Transcribe exactly the line containing "x d).movers = d.movers := rfl" plus every later line in the data.

ENTRIES SUPPLIED Start Marker

-- ==== Sys2Proof/Laws/State.lean ====
section
/-! SUPPORT. For each update of a part of the device, every other part as it was: no proof need unfold the update. -/
namespace Sys2Proof.Machine
variable (d : Dev)

/-! ### The outcomes of a command, and of a step -/

@[simp] theorem onDev_eq (f : Dev → Dev) (s : State) : onDev f s = .next { s with dev := f s.dev } := rfl
@[simp] theorem onDevO_eq (f : Otp → Dev → Dev) (s : State) : onDevO f s = .next { s with dev := f s.otp s.dev } := rfl
@[simp] theorem onBoth_eq (f : Otp → Dev → Otp × Dev) (s : State) :
    onBoth f s = .next { s with otp := (f s.otp s.dev).1, dev := (f s.otp s.dev).2 } := rfl
theorem step_nil {s : State} (h : s.pending = []) : step s = .next (tick s) := by simp [step, h]
theorem step_cons {s : State} {c : Instr} {cs : List Instr} (h : s.pending = c :: cs) : step s = exec c { s with pending := cs } := by
  simp [step, h]
@[simp] theorem tick_pending (s : State) : (tick s).pending = s.pending := rfl
@[simp] theorem tick_otp (s : State) : (tick s).otp = s.otp := rfl

@[simp] theorem updP_ctl (p : Nat) (f : Cell → Cell) : (updP p f d).ctl = d.ctl := rfl
@[simp] theorem updP_beat (p : Nat) (f : Cell → Cell) : (updP p f d).beat = d.beat := rfl
@[simp] theorem updP_mesh (p : Nat) (f : Cell → Cell) : (updP p f d).mesh = d.mesh := rfl
@[simp] theorem updP_sig (p : Nat) (f : Cell → Cell) : (updP p f d).sig = d.sig := rfl
@[simp] theorem updP_plan (p : Nat) (f : Cell → Cell) : (updP p f d).plan = d.plan := rfl
@[simp] theorem updP_tiers (p : Nat) (f : Cell → Cell) : (updP p f d).tiers = d.tiers := rfl
@[simp] theorem updP_epoch (p : Nat) (f : Cell → Cell) : (updP p f d).epoch = d.epoch := rfl
@[simp] theorem updP_movers (p : Nat) (f : Cell → Cell) : (updP p f d).movers = d.movers := rfl
@[simp] theorem updP_ports (p : Nat) (f : Cell → Cell) : (updP p f d).ports = d.ports := rfl
@[simp] theorem updP_beluf (p : Nat) (f : Cell → Cell) : (updP p f d).beluf = d.beluf := rfl
@[simp] theorem updP_config (p : Nat) (f : Cell → Cell) : (updP p f d).config = d.config := rfl
@[simp] theorem updP_health (p : Nat) (f : Cell → Cell) : (updP p f d).health = d.health := rfl
@[simp] theorem updP_sec (p : Nat) (f : Cell → Cell) : (updP p f d).sec = d.sec := rfl
@[simp] theorem updP_power (p : Nat) (f : Cell → Cell) : (updP p f d).power = d.power := rfl
@[simp] theorem updP_tx (p : Nat) (f : Cell → Cell) : (updP p f d).tx = d.tx := rfl

@[simp] theorem updCell_ctl (c : LCell) (f : Cell → Cell) : (updCell c f d).ctl = d.ctl := rfl
@[simp] theorem updCell_beat (c : LCell) (f : Cell → Cell) : (updCell c f d).beat = d.beat := rfl
@[simp] theorem updCell_mesh (c : LCell) (f : Cell → Cell) : (updCell c f d).mesh = d.mesh := rfl
@[simp] theorem updCell_sig (c : LCell) (f : Cell → Cell) : (updCell c f d).sig = d.sig := rfl
@[simp] theorem updCell_plan (c : LCell) (f : Cell → Cell) : (updCell c f d).plan = d.plan := rfl
@[simp] theorem updCell_tiers (c : LCell) (f : Cell → Cell) : (updCell c f d).tiers = d.tiers := rfl
@[simp] theorem updCell_epoch (c : LCell) (f : Cell → Cell) : (updCell c f d).epoch = d.epoch := rfl
@[simp] theorem updCell_movers (c : LCell) (f : Cell → Cell) : (updCell c f d).movers = d.movers := rfl
@[simp] theorem updCell_ports (c : LCell) (f : Cell → Cell) : (updCell c f d).ports = d.ports := rfl
@[simp] theorem updCell_beluf (c : LCell) (f : Cell → Cell) : (updCell c f d).beluf = d.beluf := rfl
@[simp] theorem updCell_config (c : LCell) (f : Cell → Cell) : (updCell c f d).config = d.config := rfl
@[simp] theorem updCell_health (c : LCell) (f : Cell → Cell) : (updCell c f d).health = d.health := rfl
@[simp] theorem updCell_sec (c : LCell) (f : Cell → Cell) : (updCell c f d).sec = d.sec := rfl
@[simp] theorem updCell_power (c : LCell) (f : Cell → Cell) : (updCell c f d).power = d.power := rfl
@[simp] theorem updCell_tx (c : LCell) (f : Cell → Cell) : (updCell c f d).tx = d.tx := rfl

@[simp] theorem updConj_ctl (c : LCell) (f : Conj → Conj) : (updConj c f d).ctl = d.ctl := rfl
@[simp] theorem updConj_beat (c : LCell) (f : Conj → Conj) : (updConj c f d).beat = d.beat := rfl
@[simp] theorem updConj_mesh (c : LCell) (f : Conj → Conj) : (updConj c f d).mesh = d.mesh := rfl
@[simp] theorem updConj_sig (c : LCell) (f : Conj → Conj) : (updConj c f d).sig = d.sig := rfl
@[simp] theorem updConj_plan (c : LCell) (f : Conj → Conj) : (updConj c f d).plan = d.plan := rfl
@[simp] theorem updConj_tiers (c : LCell) (f : Conj → Conj) : (updConj c f d).tiers = d.tiers := rfl
@[simp] theorem updConj_epoch (c : LCell) (f : Conj → Conj) : (updConj c f d).epoch = d.epoch := rfl
@[simp] theorem updConj_movers (c : LCell) (f : Conj → Conj) : (updConj c f d).movers = d.movers := rfl
@[simp] theorem updConj_ports (c : LCell) (f : Conj → Conj) : (updConj c f d).ports = d.ports := rfl
@[simp] theorem updConj_beluf (c : LCell) (f : Conj → Conj) : (updConj c f d).beluf = d.beluf := rfl
@[simp] theorem updConj_config (c : LCell) (f : Conj → Conj) : (updConj c f d).config = d.config := rfl
@[simp] theorem updConj_health (c : LCell) (f : Conj → Conj) : (updConj c f d).health = d.health := rfl
@[simp] theorem updConj_sec (c : LCell) (f : Conj → Conj) : (updConj c f d).sec = d.sec := rfl
@[simp] theorem updConj_power (c : LCell) (f : Conj → Conj) : (updConj c f d).power = d.power := rfl
@[simp] theorem updConj_tx (c : LCell) (f : Conj → Conj) : (updConj c f d).tx = d.tx := rfl

@[simp] theorem setRegAt_ctl (c : LCell) (r : Reg) (v : W64) : (setRegAt c r v d).ctl = d.ctl := rfl
@[simp] theorem setRegAt_beat (c : LCell) (r : Reg) (v : W64) : (setRegAt c r v d).beat = d.beat := rfl
@[simp] theorem setRegAt_mesh (c : LCell) (r : Reg) (v : W64) : (setRegAt c r v d).mesh = d.mesh := rfl
@[simp] theorem setRegAt_sig (c : LCell) (r : Reg) (v : W64) : (setRegAt c r v d).sig = d.sig := rfl
@[simp] theorem setRegAt_plan (c : LCell) (r : Reg) (v : W64) : (setRegAt c r v d).plan = d.plan := rfl
@[simp] theorem setRegAt_tiers (c : LCell) (r : Reg) (v : W64) : (setRegAt c r v d).tiers = d.tiers := rfl
@[simp] theorem setRegAt_epoch (c : LCell) (r : Reg) (v : W64) : (setRegAt c r v d).epoch = d.epoch := rfl
@[simp] theorem setRegAt_movers (c : LCell) (r : Reg) (v : W64) : (setRegAt c r v d).movers = d.movers := rfl
@[simp] theorem setRegAt_ports (c : LCell) (r : Reg) (v : W64) : (setRegAt c r v d).ports = d.ports := rfl
@[simp] theorem setRegAt_beluf (c : LCell) (r : Reg) (v : W64) : (setRegAt c r v d).beluf = d.beluf := rfl
@[simp] theorem setRegAt_config (c : LCell) (r : Reg) (v : W64) : (setRegAt c r v d).config = d.config := rfl
@[simp] theorem setRegAt_health (c : LCell) (r : Reg) (v : W64) : (setRegAt c r v d).health = d.health := rfl
@[simp] theorem setRegAt_sec (c : LCell) (r : Reg) (v : W64) : (setRegAt c r v d).sec = d.sec := rfl
@[simp] theorem setRegAt_power (c : LCell) (r : Reg) (v : W64) : (setRegAt c r v d).power = d.power := rfl
@[simp] theorem setRegAt_tx (c : LCell) (r : Reg) (v : W64) : (setRegAt c r v d).tx = d.tx := rfl

@[simp] theorem updClause_ctl (n : Nat) (f : Clause → Clause) : (updClause n f d).ctl = d.ctl := rfl
@[simp] theorem updClause_beat (n : Nat) (f : Clause → Clause) : (updClause n f d).beat = d.beat := rfl
@[simp] theorem updClause_mesh (n : Nat) (f : Clause → Clause) : (updClause n f d).mesh = d.mesh := rfl
@[simp] theorem updClause_cells (n : Nat) (f : Clause → Clause) : (updClause n f d).cells = d.cells := rfl
@[simp] theorem updClause_sig (n : Nat) (f : Clause → Clause) : (updClause n f d).sig = d.sig := rfl
@[simp] theorem updClause_tiers (n : Nat) (f : Clause → Clause) : (updClause n f d).tiers = d.tiers := rfl
@[simp] theorem updClause_epoch (n : Nat) (f : Clause → Clause) : (updClause n f d).epoch = d.epoch := rfl
@[simp] theorem updClause_movers (n : Nat) (f : Clause → Clause) : (updClause n f d).movers = d.movers := rfl
@[simp] theorem updClause_ports (n : Nat) (f : Clause → Clause) : (updClause n f d).ports = d.ports := rfl
@[simp] theorem updClause_beluf (n : Nat) (f : Clause → Clause) : (updClause n f d).beluf = d.beluf := rfl
@[simp] theorem updClause_config (n : Nat) (f : Clause → Clause) : (updClause n f d).config = d.config := rfl
@[simp] theorem updClause_health (n : Nat) (f : Clause → Clause) : (updClause n f d).health = d.health := rfl
@[simp] theorem updClause_sec (n : Nat) (f : Clause → Clause) : (updClause n f d).sec = d.sec := rfl
@[simp] theorem updClause_power (n : Nat) (f : Clause → Clause) : (updClause n f d).power = d.power := rfl
@[simp] theorem updClause_tx (n : Nat) (f : Clause → Clause) : (updClause n f d).tx = d.tx := rfl

@[simp] theorem updSig_ctl (f w : Nat) (g : SigWord → SigWord) : (updSig f w g d).ctl = d.ctl := rfl
@[simp] theorem updSig_beat (f w : Nat) (g : SigWord → SigWord) : (updSig f w g d).beat = d.beat := rfl
@[simp] theorem updSig_mesh (f w : Nat) (g : SigWord → SigWord) : (updSig f w g d).mesh = d.mesh := rfl
@[simp] theorem updSig_cells (f w : Nat) (g : SigWord → SigWord) : (updSig f w g d).cells = d.cells := rfl
@[simp] theorem updSig_plan (f w : Nat) (g : SigWord → SigWord) : (updSig f w g d).plan = d.plan := rfl
@[simp] theorem updSig_tiers (f w : Nat) (g : SigWord → SigWord) : (updSig f w g d).tiers = d.tiers := rfl
@[simp] theorem updSig_epoch (f w : Nat) (g : SigWord → SigWord) : (updSig f w g d).epoch = d.epoch := rfl
@[simp] theorem updSig_movers (f w : Nat) (g : SigWord → SigWord) : (updSig f w g d).movers = d.movers := rfl
@[simp] theorem updSig_ports (f w : Nat) (g : SigWord → SigWord) : (updSig f w g d).ports = d.ports := rfl
@[simp] theorem updSig_beluf (f w : Nat) (g : SigWord → SigWord) : (updSig f w g d).beluf = d.beluf := rfl
@[simp] theorem updSig_config (f w : Nat) (g : SigWord → SigWord) : (updSig f w g d).config = d.config := rfl
@[simp] theorem updSig_health (f w : Nat) (g : SigWord → SigWord) : (updSig f w g d).health = d.health := rfl
@[simp] theorem updSig_sec (f w : Nat) (g : SigWord → SigWord) : (updSig f w g d).sec = d.sec := rfl
@[simp] theorem updSig_power (f w : Nat) (g : SigWord → SigWord) : (updSig f w g d).power = d.power := rfl
@[simp] theorem updSig_tx (f w : Nat) (g : SigWord → SigWord) : (updSig f w g d).tx = d.tx := rfl

@[simp] theorem sendFlit_ctl (a b : Src) (x : Body) : (sendFlit a b x d).ctl = d.ctl := rfl
@[simp] theorem sendFlit_beat (a b : Src) (x : Body) : (sendFlit a b x d).beat = d.beat := rfl
@[simp] theorem sendFlit_cells (a b : Src) (x : Body) : (sendFlit a b x d).cells = d.cells := rfl
@[simp] theorem sendFlit_sig (a b : Src) (x : Body) : (sendFlit a b x d).sig = d.sig := rfl
@[simp] theorem sendFlit_plan (a b : Src) (x : Body) : (sendFlit a b x d).plan = d.plan := rfl
@[simp] theorem sendFlit_tiers (a b : Src) (x : Body) : (sendFlit a b x d).tiers = d.tiers := rfl
@[simp] theorem sendFlit_epoch (a b : Src) (x : Body) : (sendFlit a b x d).epoch = d.epoch := rfl
@[simp] theorem sendFlit_movers (a b : Src) (x : Body) : (sendFlit a b x d).movers = d.movers := rfl
@[simp] theorem sendFlit_ports (a b : Src) (x : Body) : (sendFlit a b x d).ports = d.ports := rfl
@[simp] theorem sendFlit_beluf (a b : Src) (x : Body) : (sendFlit a b x d).beluf = d.beluf := rfl
@[simp] theorem sendFlit_config (a b : Src) (x : Body) : (sendFlit a b x d).config = d.config := rfl
@[simp] theorem sendFlit_health (a b : Src) (x : Body) : (sendFlit a b x d).health = d.health := rfl
@[simp] theorem sendFlit_sec (a b : Src) (x : Body) : (sendFlit a b x d).sec = d.sec := rfl
@[simp] theorem sendFlit_power (a b : Src) (x : Body) : (sendFlit a b x d).power = d.power := rfl
@[simp] theorem sendFlit_tx (a b : Src) (x : Body) : (sendFlit a b x d).tx = d.tx := rfl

ENTRIES SUPPLIED End Marker

EXERCISE OUTPUT —
@[simp] theorem sendFlit_movers (a b : Src) (x : Body) : (sendFlit a b x d).movers = d.movers := rfl
@[simp] theorem sendFlit_ports (a b : Src) (x : Body) : (sendFlit a b x d).ports = d.ports := rfl
@[simp] theorem sendFlit_beluf (a b : Src) (x : Body) : (sendFlit a b x d).beluf = d.beluf := rfl
@[simp] theorem sendFlit_config (a b : Src) (x : Body) : (sendFlit a b x d).config = d.config := rfl
@[simp] theorem sendFlit_health (a b : Src) (x : Body) : (sendFlit a b x d).health = d.health := rfl
@[simp] theorem sendFlit_sec (a b : Src) (x : Body) : (sendFlit a b x d).sec = d.sec := rfl
@[simp] theorem sendFlit_power (a b : Src) (x : Body) : (sendFlit a b x d).power = d.power := rfl
@[simp] theorem sendFlit_tx (a b : Src) (x : Body) : (sendFlit a b x d).tx = d.tx := rfl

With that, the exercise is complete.